Stored data:

---

-- ==== Sys2Proof/Machine/Runs.lean ====
section
/-! DEFINITION. A run at work: where its tensors live, stream groups and their window, the operations of a pass, namespace reads and
writes, EMIT, and the end of a pass (R130 to R162, R196, R197, R200, R209 to R211, R295, R296, R503, R504). -/

namespace Sys2Proof.Machine

/-! ### The run of a session -/

def State.run? (s : State) (n : Nat) : Option (Session × Run) :=
  match s.sess? n with
  | some x => match x.run with
    | some r => some (x, r)
    | none => none
  | none => none

def State.updRun (s : State) (n : Nat) (f : Run → Run) : State := s.updSess n fun x => { x with run := x.run.map f }
/-- A session holds its partition's teams and its coaches issue (R226, R229, R234). -/
def State.holds (s : State) (x : Session) : Bool :=
  match x.part with
  | none => false
  | some p => match s.part? p with
    | none => false
    | some q => q.holder == some x.num && (match q.switch with | none => true | some (.deferred _) => true | some (.moving b _ _) => decide (s.stg.stage < b) | _ => false)

/-- A session holds its partition's teams in the next stage, as things stand: its coaches issue then (R229, R230). -/
def State.holdsNext (s : State) (x : Session) : Bool :=
  match x.part with
  | none => false
  | some p => match s.part? p with
    | none => false
    | some q => match q.switch with
      | none | some (.deferred _) => q.holder == some x.num
      | some (.moving b _ _) => q.holder == some x.num && decide (s.stg.stage + 1 < b)
      | some (.restored n) => n == x.num

/-- A bound timetable that is not suspended. -/
def ttLive (t : Option Timetable) : Bool := match t with | some t => t.suspended.isNone | none => false

/-- Stage in its pass in which the coach cycles of an operation end, none held ending in stage 0. -/
def opEnd (p : TtPlan) (op : Nat) : Nat := ((p.entries.filter fun e => e.kind == .coach && e.op == op).map fun e => e.stage + (e.rep - 1) * e.stride).foldl max 0

/-- Stage in its pass in which an operation's results stand: the end of its own work or, where the binder has moved an operation that
precedes it in the table behind it, the end of that one's, since the pass gives what the records give in table order (R10, R136; DEDUCED). -/
def opDue (p : TtPlan) (op : Nat) : Nat := ((List.range (op + 1)).map (opEnd p)).foldl max 0

/-- Start of the pass that a run is in: passes begin in order and may overlap (R165). -/
def Run.passStart (r : Run) (t : Timetable) : Nat := t.passBase (r.done - t.first)

/-- Stage in which an operation of the pass in progress falls due, after every shift. -/
def Run.opStage (r : Run) (t : Timetable) (op : Nat) : Nat := r.passStart t + opDue t.plan op

/-- A run's operations execute. -/
def State.runLive (s : State) (x : Session) (r : Run) : Bool := s.coreClock && s.holds x && ttLive r.tt && r.fault == 0 && !r.stalled

/-! ### Where tensors live (R133, R158) -/

/-- What reading a tensor gives: its bytes, the 4 KiB pieces that gave nothing and those whose word failed its checks, a fault code of
R161, or that nothing of it is known (R129, R156, R158, R404). -/
structure Got where
  bytes : Bytes := []
  bad : List Nat := []
  faulty : List Nat := []
  code : Nat := 0
  unknown : Bool := false
deriving DecidableEq, Repr

/-- The half of the window that the group in place uses: the n-th group of the run, from 0, uses half n mod 2 (R200). -/
def Run.half (r : Run) : Nat := (r.groups + 1) % 2
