/-- A bind completes: with the refusal that the module finds, or with a timetable that serves and fits, which takes its filter slots. Where some
unit has nothing left by then it waits (R174); where the binder has no such plan it goes on, with a longer pass (R165, R173, R176, R179). Past
the bound of R178 a bind neither completes nor is refused. -/
def bindComplete (id : Nat) (e : BindEnd) (s : State) : State :=
  match s.bind? id with
  | none => s
  | some (b, x) =>
    match b.since with
    | none => s
    | some since =>
      let p := match e with | .fits p => some p | .refuse _ => none
      let writes := match b.what, x.run with | .route, some r => !(nsTargets r.route.image).isEmpty | _, _ => false
      let spent := b.worked + (s.stg.stage - since)
      let nops := match b.what, x.run with | .route, some r => imgOpCount r.route.image | _, _ => 0
      if !s.powered || bindBound nops (4 * (s.bindLayout b x).length) < spent then s
      else if s.stg.exhausted && writes then s.endBind b x .stampExhausted 0
      else match s.bindReason b x p with
        | r + 1 => s.refuseBind b x (r + 1)
        | 0 =>
          if s.short b x then
            { s with ses := { s.ses with binds := updateIf (fun c => c.id == id) (fun c => { c with since := none, waiting := some s.stg.stage, worked := spent }) s.ses.binds } }
          else match p, takeSlots (State.bindPredicates x b.what) s.ses.slots with
            | some p, some slots =>
              let t := s.newTt b x p
              let fixed := match b.what with | .scan _ => (seated p 0).length | _ => ((p.entries.filter fun e => e.kind == .dieRead).map fun e => max 1 e.rep).sum
              if !s.planOk b x slots t || bindBound nops fixed < spent then s
              else
                let live := s.holds x
                let again := b.again || match b.what, x.run with | .route, some r => r.rebind | _, _ => false
                let s := ({ s with ses := { s.ses with slots := slots } }.countBind b again t).dropBind id
                match b.what with
                | .route => s.updSess x.num fun x => match x.run with
                  | some r =>
                    let t := placeTt t t.base t.first t.ahead live
                    { x with run := some (r.bound t), cache := cachePut ⟨r.handle, r.route.loads, imgHeaderCrc r.route.image, r.block.drop 32, t⟩ x.cache }
                  | none => x
                | .search => s.updSess x.num fun x => { x with search := some t }
                | .build nsid gen => s.updSess x.num fun x => { x with
                    buildTts := x.buildTts ++ [((nsid, gen), if live then t else { t with suspended := some t.base })] }
                | .scan k =>
                  let hold := fun c : Scan => if field c.block 12 1 = 2 && !live then { t with suspended := some t.base } else t
                  let slot := match State.bindPredicates x b.what with | q :: _ => (slotOf slots q).getD 0 | [] => 0
                  s.updSess x.num fun x => { x with
                    scans := updateIf (fun c => c.id == k) (fun c => { c with bound := true, slot := slot, tt := some (hold c) }) x.scans }
            | _, _ => s

def execBindComplete (id : Nat) (e : BindEnd) (s : State) : Host.Outcome State Fault Refusal := .next (bindComplete id e s)

/-! ### Resumption (R230, R504) -/

/-- A suspended timetable that may resume at a stage: R − B′ is a multiple of 64 (R230). -/
def resumes (r : Nat) (t : Timetable) : Bool :=
  match t.suspended with
  | some b => decide (r < b) || (r - b) % 64 == 0
  | none => false

/-- Resumed at a stage: every unreleased entry moves by R − B′; the seats of what had been sensed before B′ have been released by then, within the
stages of a sense (R229). -/
def resumeTt (tRead r : Nat) (t : Timetable) : Timetable := { shiftTt (r - t.suspended.getD r) t with suspended := none, seatsFrom := r + tRead }

/-! ### Waits that lapse (R170, R207 to R211) -/

/-- READs of a context still unanswered and not yet sent again: the mark stands in the kept waybill's stamp field (R208). -/
def State.lateReads (s : State) (coach ctx : Nat) : List (Nat × Bytes) :=
  s.coa.reads.filter fun e => e.1 / 2 ^ 32 == coach && tagCtx (e.1 % 2 ^ 32) == ctx && wbShort e.2 == 0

---

Prompt: Count the lines in the records above that contain the word "image", and give only that number.

Your response: 3